Утром, прошагав в сторону от дороги, которая так не давалась, мы появились на унылом плато, где запроектировали воздвигнуть самый северный в мире металлургический завод. С плато открывался превосходный вид на Норильскую долину. Но все смотрели на бревенчатый домик о двух окошках, в нем размещалась контора Металлургстроя. Из домика вышел плотный мужчина средних лет, в распахнутом брезентовом плаще, открывавшем орден Трудового Красного Знамени на пиджаке – начальник Металлургстроя Семен Енин. Его сопровождала группа прорабов и мастеров. Он молча посмотрел на нас. Вряд ли ему понравился внешний вид инженеров, превращенных в землекопов.
– Все это теперь ваше, – сказал он, размахнувшись рукой от вершины Барьерной к горизонту – над ним, словно из провала, вздымалась угрюмая горная цепь Хараелака. – Вы должны показать на этом клочке земли, чего стоите. Уверен, что боевая бригада инженерно-технических работников, с киркой и лопатой в руках, высоко поднимет над тундрой флажок рабочего первенства! Жду перевыполнения норм!
Возможно, он сказал это деловитей и суше, но за смысл ручаюсь. Разумеется, мы не кричали ура в ответ. Нам не понравилось его напутствие. Оно слишком уж разнилось от тех радужных обещаний, какими вчера успокаивал Потапов. В нашей бригаде я был самым молодым, но и мне подваливало к тридцати. Пожилых инженеров – многие в недавнем прошлом руководили крупными заводами страны – не зажгла перспектива рвать рекорды земляных выемок. Со счетной линейкой мы все справлялись легче, чем с кувалдой и ломом. На плато вдруг полил дождь. Низкое небо опустилось с гор и потащилось над лиственницами, оседая на нас, как ватное одеяло. Енин и прорабы запахнулись в брезентовые плащи, мы ежились и совали руки в рукава. Любая мокрая курица могла бы пристыдить нас своим бравым видом.

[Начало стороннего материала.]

theorem Assembly.move_kept (p c : Nat) (a : Assembly) (hs : Kept msk ref a.s) (hm : 1990 &&& msk = 1990) : Kept msk ref (Assembly.move p c a).s := by
  unfold Assembly.move
  repeat' first
    | with_reducible assumption
    | exact mask_sub hm rfl
    | with_reducible apply Assembly.begin__kept
    | with_reducible apply Assembly.goOn_kept
    | with_reducible apply WriteUnit.begin__kept
    | with_reducible apply WriteUnit.goOn_kept
    | dsimp only
    | with_reducible apply ite_kept
    | intro _ _ _
    | intro _ _
    | fail_if_no_progress (with_reducible refine mk_kept ?_ rfl rfl rfl rfl rfl rfl rfl hm)
    | (with_reducible refine mk_sized ?_ rfl rfl ?_ ?_ ?_ ?_ ?_ hm <;> first | with_reducible assumption | with_reducible rfl | (simp; done))
    | split

theorem assemble_kept (s : State) (p c : Nat) (hs : Kept msk ref s) (hm : 1990 &&& msk = 1990) : Kept msk ref (assemble s p c).s := by
  unfold assemble
  repeat' first
    | with_reducible assumption
    | exact mask_sub hm rfl
    | with_reducible apply Assembly.move_kept
    | with_reducible apply WriteUnit.move_kept
    | dsimp only
    | with_reducible apply foldl_kept
    | with_reducible apply foldl_fst_kept
    | with_reducible apply foldl_snd_kept
    | with_reducible apply foldl_asm_kept
    | intro _ _ _

theorem State.setRun_kept (s : State) (p c : Nat) (both : Bool) (hs : Kept msk ref s) (hm : 128 &&& msk = 128) : Kept msk ref (State.setRun s p c both) := by
  unfold State.setRun
  repeat' first
    | with_reducible assumption
    | exact mask_sub hm rfl
    | with_reducible apply State.onLnk_kept
    | (intro x; refine (fun (hx : Kept msk ref x) => ?_) ?_; on_goal 1 => clear_value x)
    | (intro x; refine (fun (hx : Kept msk ref x.1) => ?_) ?_; on_goal 1 => clear_value x)
    | (intro x; refine (fun (hx : Kept msk ref x.2) => ?_) ?_; on_goal 1 => clear_value x)
    | (intro x; clear_value x)
    | lift_lets
    | dsimp only

theorem State.buildData_kept (s : State) (p c : Nat) (hs : Kept msk ref s) (hm : 1990 &&& msk = 1990) : Kept msk ref (State.buildData s p c) := by
  unfold State.buildData
  repeat' first
    | with_reducible assumption
    | exact mask_sub hm rfl
    | with_reducible apply State.sendFrame_kept
    | with_reducible apply State.setRun_kept
    | with_reducible apply assemble_kept
    | (intro x; refine (fun (hx : Kept msk ref x) => ?_) ?_; on_goal 1 => clear_value x)
    | (intro x; refine (fun (hx : Kept msk ref x.1) => ?_) ?_; on_goal 1 => clear_value x)
    | (intro x; refine (fun (hx : Kept msk ref x.2) => ?_) ?_; on_goal 1 => clear_value x)
    | (intro x; clear_value x)
    | lift_lets
    | dsimp only
    | with_reducible apply ite_kept

theorem State.tryData_kept (s : State) (p c : Nat) (hs : Kept msk ref s) (hm : 1990 &&& msk = 1990) : OKept msk ref (State.tryData s p c) := by
  unfold State.tryData
  repeat' first
    | with_reducible assumption
    | exact mask_sub hm rfl
    | with_reducible apply State.buildData_kept
    | with_reducible apply State.onLnk_kept
    | with_reducible apply State.sendCopy_kept
    | dsimp only
    | with_reducible apply ite_kept
    | with_reducible exact OKept.none
    | with_reducible apply OKept.some
    | with_reducible apply OKept.ite
    | intro _ _ _
    | intro _ _
    | fail_if_no_progress (with_reducible refine mk_kept ?_ rfl rfl rfl rfl rfl rfl rfl hm)
    | (with_reducible refine mk_sized ?_ rfl rfl ?_ ?_ ?_ ?_ ?_ hm <;> first | with_reducible assumption | with_reducible rfl | (simp; done))
    | split

theorem State.noteCreditWait_kept (s : State) (p : Nat) (memory : Bool) (hs : Kept msk ref s) (hm : 132 &&& msk = 132) : Kept msk ref (State.noteCreditWait s p memory) := by
  unfold State.noteCreditWait
  repeat' first
    | with_reducible assumption
    | exact mask_sub hm rfl
    | with_reducible apply State.onLnk_kept
    | with_reducible apply State.satAdd_kept
    | (intro x; refine (fun (hx : Kept msk ref x) => ?_) ?_; on_goal 1 => clear_value x)
    | (intro x; refine (fun (hx : Kept msk ref x.1) => ?_) ?_; on_goal 1 => clear_value x)
    | (intro x; refine (fun (hx : Kept msk ref x.2) => ?_) ?_; on_goal 1 => clear_value x)
    | (intro x; clear_value x)
    | lift_lets
    | dsimp only
    | with_reducible apply ite_kept

theorem State.clearHead_kept (s : State) (p : Nat) (hs : Kept msk ref s) (hm : 966 &&& msk = 966) : Kept msk ref (State.clearHead s p) := by
  unfold State.clearHead
  repeat' first
    | with_reducible assumption
    | exact mask_sub hm rfl
    | with_reducible apply State.holdCopy_kept
    | with_reducible apply State.startPacket_kept
    | with_reducible apply State.takePacket_kept
    | with_reducible apply State.takeSeq_kept
    | with_reducible apply State.txDiscard_kept
    | (intro x; refine (fun (hx : Kept msk ref x) => ?_) ?_; on_goal 1 => clear_value x)
    | (intro x; refine (fun (hx : Kept msk ref x.1) => ?_) ?_; on_goal 1 => clear_value x)
    | (intro x; refine (fun (hx : Kept msk ref x.2) => ?_) ?_; on_goal 1 => clear_value x)
    | (intro x; clear_value x)
    | lift_lets
    | dsimp only
    | with_reducible apply ite_kept
    | intro _ _ _
    | intro _ _
    | fail_if_no_progress (with_reducible refine mk_kept ?_ rfl rfl rfl rfl rfl rfl rfl hm)
    | (with_reducible refine mk_sized ?_ rfl rfl ?_ ?_ ?_ ?_ ?_ hm <;> first | with_reducible assumption | with_reducible rfl | (simp; done))
    | dsimp only [x]
    | split
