theorem State.startCommit_kept (s : State) (hs : Kept msk ref s) (hm : 16777220 &&& msk = 16777220) : Kept msk ref (State.startCommit s) := by
  unfold State.startCommit
  repeat' first
    | with_reducible assumption
    | exact mask_sub hm rfl
    | with_reducible apply State.onBook_kept
    | with_reducible apply State.wr_kept
    | (intro x; refine (fun (hx : Kept msk ref x) => ?_) ?_; on_goal 1 => clear_value x)
    | (intro x; refine (fun (hx : Kept msk ref x.1) => ?_) ?_; on_goal 1 => clear_value x)
    | (intro x; refine (fun (hx : Kept msk ref x.2) => ?_) ?_; on_goal 1 => clear_value x)
    | (intro x; clear_value x)
    | lift_lets
    | dsimp only
    | intro _ _ _
    | intro _ _
    | fail_if_no_progress (with_reducible refine mk_kept ?_ rfl rfl rfl rfl rfl rfl rfl hm)
    | (with_reducible refine mk_sized ?_ rfl rfl ?_ ?_ ?_ ?_ ?_ hm <;> first | with_reducible assumption | with_reducible rfl | (simp; done))
    | dsimp only [x]
    | split

theorem State.requestCommit_kept (s : State) (kind : Nat) (hs : Kept msk ref s) (hm : 16777220 &&& msk = 16777220) : Kept msk ref (State.requestCommit s kind) := by
  unfold State.requestCommit
  repeat' first
    | with_reducible assumption
    | exact mask_sub hm rfl
    | with_reducible apply State.onBook_kept
    | with_reducible apply State.startCommit_kept

theorem State.doPbCommit_kept (s : State) (hs : Kept msk ref s) (hm : 16777220 &&& msk = 16777220) : Kept msk ref (State.doPbCommit s) := by
  unfold State.doPbCommit
  repeat' first
    | with_reducible assumption
    | exact mask_sub hm rfl
    | with_reducible apply State.requestCommit_kept

theorem State.doPbPeriodic_kept (s : State) (hs : Kept msk ref s) (hm : 16777236 &&& msk = 16777236) : Kept msk ref (State.doPbPeriodic s) := by
  unfold State.doPbPeriodic
  repeat' first
    | with_reducible assumption
    | exact mask_sub hm rfl
    | with_reducible apply State.onBook_kept
    | with_reducible apply State.requestCommit_kept
    | with_reducible apply State.toTick_kept
    | (intro x; refine (fun (hx : Kept msk ref x) => ?_) ?_; on_goal 1 => clear_value x)
    | (intro x; refine (fun (hx : Kept msk ref x.1) => ?_) ?_; on_goal 1 => clear_value x)
    | (intro x; refine (fun (hx : Kept msk ref x.2) => ?_) ?_; on_goal 1 => clear_value x)
    | (intro x; clear_value x)
    | lift_lets
    | dsimp only
    | with_reducible apply ite_kept

theorem State.doCommitDone_kept (s : State) (ok : Bool) (hs : Kept msk ref s) (hm : 16777734 &&& msk = 16777734) : Kept msk ref (State.doCommitDone s ok) := by
  unfold State.doCommitDone
  repeat' first
    | with_reducible assumption
    | exact mask_sub hm rfl
    | with_reducible apply State.flag_kept
    | with_reducible apply State.onBook_kept
    | with_reducible apply State.report_kept
    | with_reducible apply State.startCommit_kept
    | with_reducible apply State.wr_kept
    | (intro x; refine (fun (hx : Kept msk ref x) => ?_) ?_; on_goal 1 => clear_value x)
    | lift_lets
    | dsimp only
    | with_reducible apply ite_kept
    | intro _ _ _
    | intro _ _
    | fail_if_no_progress (with_reducible refine mk_kept ?_ rfl rfl rfl rfl rfl rfl rfl hm)
    | (with_reducible refine mk_sized ?_ rfl rfl ?_ ?_ ?_ ?_ ?_ hm <;> first | with_reducible assumption | with_reducible rfl | (simp; done))
    | dsimp only [x]
    | split

theorem State.onSns_kept (s : State) (f : Sns → Sns) (hs : Kept msk ref s) (hm : 4194304 &&& msk = 4194304) : Kept msk ref (State.onSns s f) := by
  unfold State.onSns
  repeat' first
    | with_reducible assumption
    | exact mask_sub hm rfl
    | dsimp only
    | intro _ _ _
    | intro _ _
    | fail_if_no_progress (with_reducible refine mk_kept ?_ rfl rfl rfl rfl rfl rfl rfl hm)

theorem State.noteDue_kept (s : State) (parity : Nat) (hs : Kept msk ref s) (hm : 4194304 &&& msk = 4194304) : Kept msk ref (State.noteDue s parity) := by
  unfold State.noteDue
  repeat' first
    | with_reducible assumption
    | exact mask_sub hm rfl
    | with_reducible apply State.forEach_kept
    | with_reducible apply State.onSns_kept
    | (intro x; refine (fun (hx : Kept msk ref x) => ?_) ?_; on_goal 1 => clear_value x)
    | (intro x; refine (fun (hx : Kept msk ref x.1) => ?_) ?_; on_goal 1 => clear_value x)
    | (intro x; refine (fun (hx : Kept msk ref x.2) => ?_) ?_; on_goal 1 => clear_value x)
    | (intro x; clear_value x)
    | lift_lets
    | dsimp only
    | with_reducible apply ite_kept
    | intro _ _ _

И тут вперед выдвинулся Потапов. Он молодцевато распахнул воротник своей железнодорожной шинели – лагерное обмундирование еще не было выдано и лихо
– Премного благодарны за доверие, гражданин начальник! Бригада инженеров-заключенных берет обязательство держать первенство по всему строительному объекту. Можете не сомневаться, не подкачаем!
Стоявший около меня Мирон Альшиц, коксохимик, руководивший монтажом многих коксовых заводов, громко сказал, не постеснявшись высоких лиц и ушей:
– Он, кажется, сошел с ума!
Мне тоже думалось, что если наш бригадир и не сошел с ума, то, во всяком случае, не в своем уме. Я высказал ему это сейчас же, как только блестящий начальственный отряд удрал от дождя в контору, подобрав свои извозчичьи брезентовые плащи, как иные дамы подбирают платья из атласа и парчи. Потапов любил меня. Не знаю, почему он так привязался ко мне, но его расположение замечали и посторонние. Все эти первые трудные дни на промплощадке он отыскивал для меня работу полегче, рассказывал о бедовавших без него на воле двух дочерях, доверительно делился идеями еще несовершенных изобретений. Возможно, это происходило от того, что он был старше меня на двадцать лет. Он не рассердился от дерзкого моего замечания, а положил руку мне на плечо и с улыбкой заглянул в лицо.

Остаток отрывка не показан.